Combining these features in one vehicle now enabled the infantry to attack behind tanks under cover of its own armour. Similar infantry combat vehicles appeared in other armies and are now an integral item.
The BMP-1’s baptism of fire came in the 1973 Yom Kippur War, when Egypt and Syria already had several hundred units. Because of the poor tactical training of the Arab coalition forces, however, it was used much like old-style carriers, since troops did not know how to dismount close to the enemy or advance in tandem with tanks.
In the 1982 Lebanon War Syrian mechanized infantry used the BMP-1 to much better effect.
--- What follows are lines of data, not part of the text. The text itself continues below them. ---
-- ==== Sys2Proof/Certificates/Slice0/Obligations.lean ====
section
/-! DEFINITION. The statements about the engine. A statement about an instruction gives its next state in full: the fields it
names are as they are written, and every other field of the state is unchanged, which is its frame. The card's answers are
taken from `State.rx`, which holds any answers; `rest` is what the card answers afterwards. -/

open Sys2Proof Sys2Proof.Machine

/-! ### Encoding -/

/-- Decoding the word of a well-formed instruction gives the instruction back, with every operand, whatever the engine's
parameters (rules R80 to R82, R90, R93, R95 to R97, R102, R103, R110). That a command frame is also a word the port takes is the
model's choice (log entry 10). -/
def Obligations.DecodeEncode : Prop :=
  ∀ (cfg : Params) (i : Instr) (p : PortWord), i.wellFormed = true → encode cfg i = some p → decode cfg p = .ok i

/-- A word has one meaning and no word is read by chance: an instruction decoded from bytes is well-formed and has those
bytes and no others (rules R80, R93, R95, R105, R106), and one decoded from a host word has that operation code and, as far as
it uses them, those operands (rules R26, R110); operands it does not use are ignored. What the port takes and refuses is the
model's choice (log entries 5, 10, 19). -/
def Obligations.EncodeDecode : Prop :=
  ∀ (cfg : Params) (p : PortWord) (i : Instr), decode cfg p = .ok i →
    i.wellFormed = true ∧
      match p with
      | .hostop h =>
        h.operandsIn i ∧ ∃ h', encode cfg i = some (.hostop h') ∧ h'.op = h.op ∧ decode cfg (.hostop h') = .ok i
      | _ => encode cfg i = some p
In one famous ambush, Syrian intelligence platoon commander Mazin Fauri used his vehicle’s Grom to destroy an Israeli M60A1 tank and then knocked out a Merkava Mk. 1 tank with a Malyutka round. He later used his vehicles to reach and capture two ejected Israeli pilots after their Phantom F-4C jetfighter was shot down.
The BMP-1 since saw action in dozens of wars and conflicts and was fielded by both sides in the Iran-Iraq war of 1980-1988. It proved reliable and easy to use but had significant shortcomings as well as strengths.
Soviet and Russian veterans of the Afghanistan and Chechnya conflicts note the lack of side armour and the low efficiency of the vehicle’s weaponry in street battles and mountain conditions.
More than 20,000 units were built and were used by around 50 countries, making the BMP-1 a truly veteran piece of equipment. Today it is outclassed by faster, better-protected designs, but it was the BMP that stormed the way for their development.